Machine Learning Tools Unlock the Most Critical Insights from Unstructured Health Data

December 6, 2019

Article Summary


Patient comments such as “I feel dizzy” or “my stomach hurts” can tell clinicians a lot about an individual’s health, as can additional background, including zip code, employment status, access to transportation, and more. This critical information, however, is captured as free text, or unstructured data, making it impossible for traditional analytics to leverage.

Machine learning tools (e.g., NLP and text mining) help health systems better understand the patient and their circumstances by unlocking valuable insights residing unstructured data:

1. NLP analyzes large amounts of natural language data for human users.
2. Text mining derives value through the analysis of mass amounts of text (e.g., word frequency, length of words, etc.).

This report is based on a 2018 Healthcare Analytics Summit presentation given by Shaun Grannis, MD, MS, FAAFP, FACMI, Director Regenstrief Center for Biomedical Informatics; Assoc. Prof, Dept of Family Medicine, Indiana University School of Medicine, entitled “Real-World Examples of Leveraging NLP, Big Data, and Data Science to Improve Population Health and Individual Care Outcomes.”

Many healthcare leaders operate on the premise that health system caregivers and stakeholders are more effective and better at what they do with the aid of thoughtful IT. This concept drives data analytics and technology integration in healthcare.

But what does thoughtful IT mean? Although many health systems leverage some form of IT, that doesn’t mean it’s the best fit.

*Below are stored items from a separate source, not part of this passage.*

-- ==== Sys2Proof/Machine/Dispatch.lean ====
section
/-! DEFINITION. The meaning of each command, one arm per constructor. -/

namespace Sys2Proof.Machine

def exec (i : Instr) (s : State) : Host.Outcome State Fault Refusal :=
  match i with
  | .powerOnReset => Sys2Proof.Machine.execPowerOnReset s
  | .receiveFrame last => Sys2Proof.Machine.execReceiveFrame last s
  | .frameGapTimeout => Sys2Proof.Machine.execFrameGapTimeout s
  | .breakBegin => Sys2Proof.Machine.execBreakBegin s
  | .breakEnd => Sys2Proof.Machine.execBreakEnd s
  | .load body => Sys2Proof.Machine.execLoad body s
  | .read body => Sys2Proof.Machine.execRead body s
  | .update body => Sys2Proof.Machine.execUpdate body s
  | .discard body => Sys2Proof.Machine.execDiscard body s
  | .seqRun body => Sys2Proof.Machine.execSeqRun body s
  | .seqStop body => Sys2Proof.Machine.execSeqStop body s
  | .seqStep body => Sys2Proof.Machine.execSeqStep body s
  | .lineRestore body => Sys2Proof.Machine.execLineRestore body s
  | .timeSet body => Sys2Proof.Machine.execTimeSet body s
  | .timeRead body => Sys2Proof.Machine.execTimeRead body s
  | .runStart body => Sys2Proof.Machine.execRunStart body s
  | .runStop body => Sys2Proof.Machine.execRunStop body s
  | .runStopAll body => Sys2Proof.Machine.execRunStopAll body s
  | .runAdjust body => Sys2Proof.Machine.execRunAdjust body s
  | .runList body => Sys2Proof.Machine.execRunList body s
  | .bedState body => Sys2Proof.Machine.execBedState body s
  | .valveMode body => Sys2Proof.Machine.execValveMode body s
  | .lockSet body => Sys2Proof.Machine.execLockSet body s
  | .lockClear body => Sys2Proof.Machine.execLockClear body s
  | .status body => Sys2Proof.Machine.execStatus body s
  | .flagsClear body => Sys2Proof.Machine.execFlagsClear body s
  | .noticeMask body => Sys2Proof.Machine.execNoticeMask body s
  | .pass body => Sys2Proof.Machine.execPass body s
  | .resetPart body => Sys2Proof.Machine.execResetPart body s
  | .unknownKind kind body => Sys2Proof.Machine.execUnknownKind kind body s
  | .answerEnd => Sys2Proof.Machine.execAnswerEnd s
  | .upstreamFrameEnd => Sys2Proof.Machine.execUpstreamFrameEnd s
  | .cycleMark => Sys2Proof.Machine.execCycleMark s
  | .pollPartStart => Sys2Proof.Machine.execPollPartStart s
  | .pollSlotStart => Sys2Proof.Machine.execPollSlotStart s
  | .commandSlotStart => Sys2Proof.Machine.execCommandSlotStart s
  | .pollOutcome reply => Sys2Proof.Machine.execPollOutcome reply s
  | .commandOutcome reply => Sys2Proof.Machine.execCommandOutcome reply s
  | .passOutcome reply => Sys2Proof.Machine.execPassOutcome reply s
  | .echoMismatch => Sys2Proof.Machine.execEchoMismatch s
  | .stepEnd => Sys2Proof.Machine.execStepEnd s
  | .overcurrent => Sys2Proof.Machine.execOvercurrent s
  | .backoffExpiry => Sys2Proof.Machine.execBackoffExpiry s
  | .beaconSilenceExpiry => Sys2Proof.Machine.execBeaconSilenceExpiry s
  | .pulseExpiry bed => Sys2Proof.Machine.execPulseExpiry bed s
  | .soakExpiry bed => Sys2Proof.Machine.execSoakExpiry bed s
  | .evaluationExpiry bed => Sys2Proof.Machine.execEvaluationExpiry bed s
  | .weatherStalenessExpiry => Sys2Proof.Machine.execWeatherStalenessExpiry s
  | .rainHoldExpiry => Sys2Proof.Machine.execRainHoldExpiry s
  | .inputLevelChange input level => Sys2Proof.Machine.execInputLevelChange input level s
  | .rainTip input => Sys2Proof.Machine.execRainTip input s
  | .contactStable input => Sys2Proof.Machine.execContactStable input s
  | .flowEdge input => Sys2Proof.Machine.execFlowEdge input s
  | .flowWindowEnd => Sys2Proof.Machine.execFlowWindowEnd s
  | .minuteTransition => Sys2Proof.Machine.execMinuteTransition s
  | .hubByteReceived byte err => Sys2Proof.Machine.execHubByteReceived byte err s
  | .sensedCurrentChange ma => Sys2Proof.Machine.execSensedCurrentChange ma s

end Sys2Proof.Machine
end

Thoughtful IT occurs when health systems use the right technology to lead to accurate data to deliver better patient care and improve outcomes.

Thoughtful IT leverages machine learning to revolutionize the way health systems use data to determine the best course of patient care. Two examples include the following:

  • Natural language processing (NLP): the digitally-enabled ability to analyze large amounts of natural language data for human users.
  • Text mining: deriving value through the analysis of mass amounts of text (e.g., word frequency, length of words, etc.).

With NLP and text mining, healthcare organizations are starting to leverage technology to access the plethora of unstructured patient data available in the EMR (e.g., nursing notes or patient-reported text such as, “my stomach hurts”). NLP and text mining can process data traditional analytics cannot, opening up richer, more complex data sources.

Untouched, Unstructured Data Is Key to Comprehensive Care

Traditional analytics typically uses structured data, consisting mainly of claims data and only accounting for approximately 20 percent of all available data. Structured data exists in a specific, consistent format and includes basic information, such as patient demographics, labs, ICD-9 codes, and medications. While this data is easy to access, it is often delayed due to lab processing time and limited because the information is basic in nature, revealing surface level details about a patient but not valuable details such as socioeconomic information.

To access and understand the remaining 80 percent of unstructured data—including free text data, physician order data, nursing notes, and dictation notes—health systems must rely on NLP. NLP allows organizations to access the complex, richer data sets that are harder to reach because they require sophisticated technology to derive value from the massive amounts of everyday language sitting in the EHR.

Unstructured data, residing in EHRs and elsewhere, contains the deeper, more complex information—such as a patient’s own words to describe symptoms or another provider’s notes. It can provide contextual information (e.g., living conditions, how the patient perceives their illness, information about the patient’s family, etc.), also known as social determinants of health (SDoH).

Text Mining Provides Context Around Patient Care—A Critical Resource for Healthcare Machine Learning Success

Clinicians do their best to capture patient anecdotes and comments in their notes, but these records rarely go beyond the EHR. Free-text inputs (e.g., “I don’t feel good,” “my right side feels numb,” etc.) are commonplace in healthcare encounters and can provide crucial context for clinicians trying to deliver the best care.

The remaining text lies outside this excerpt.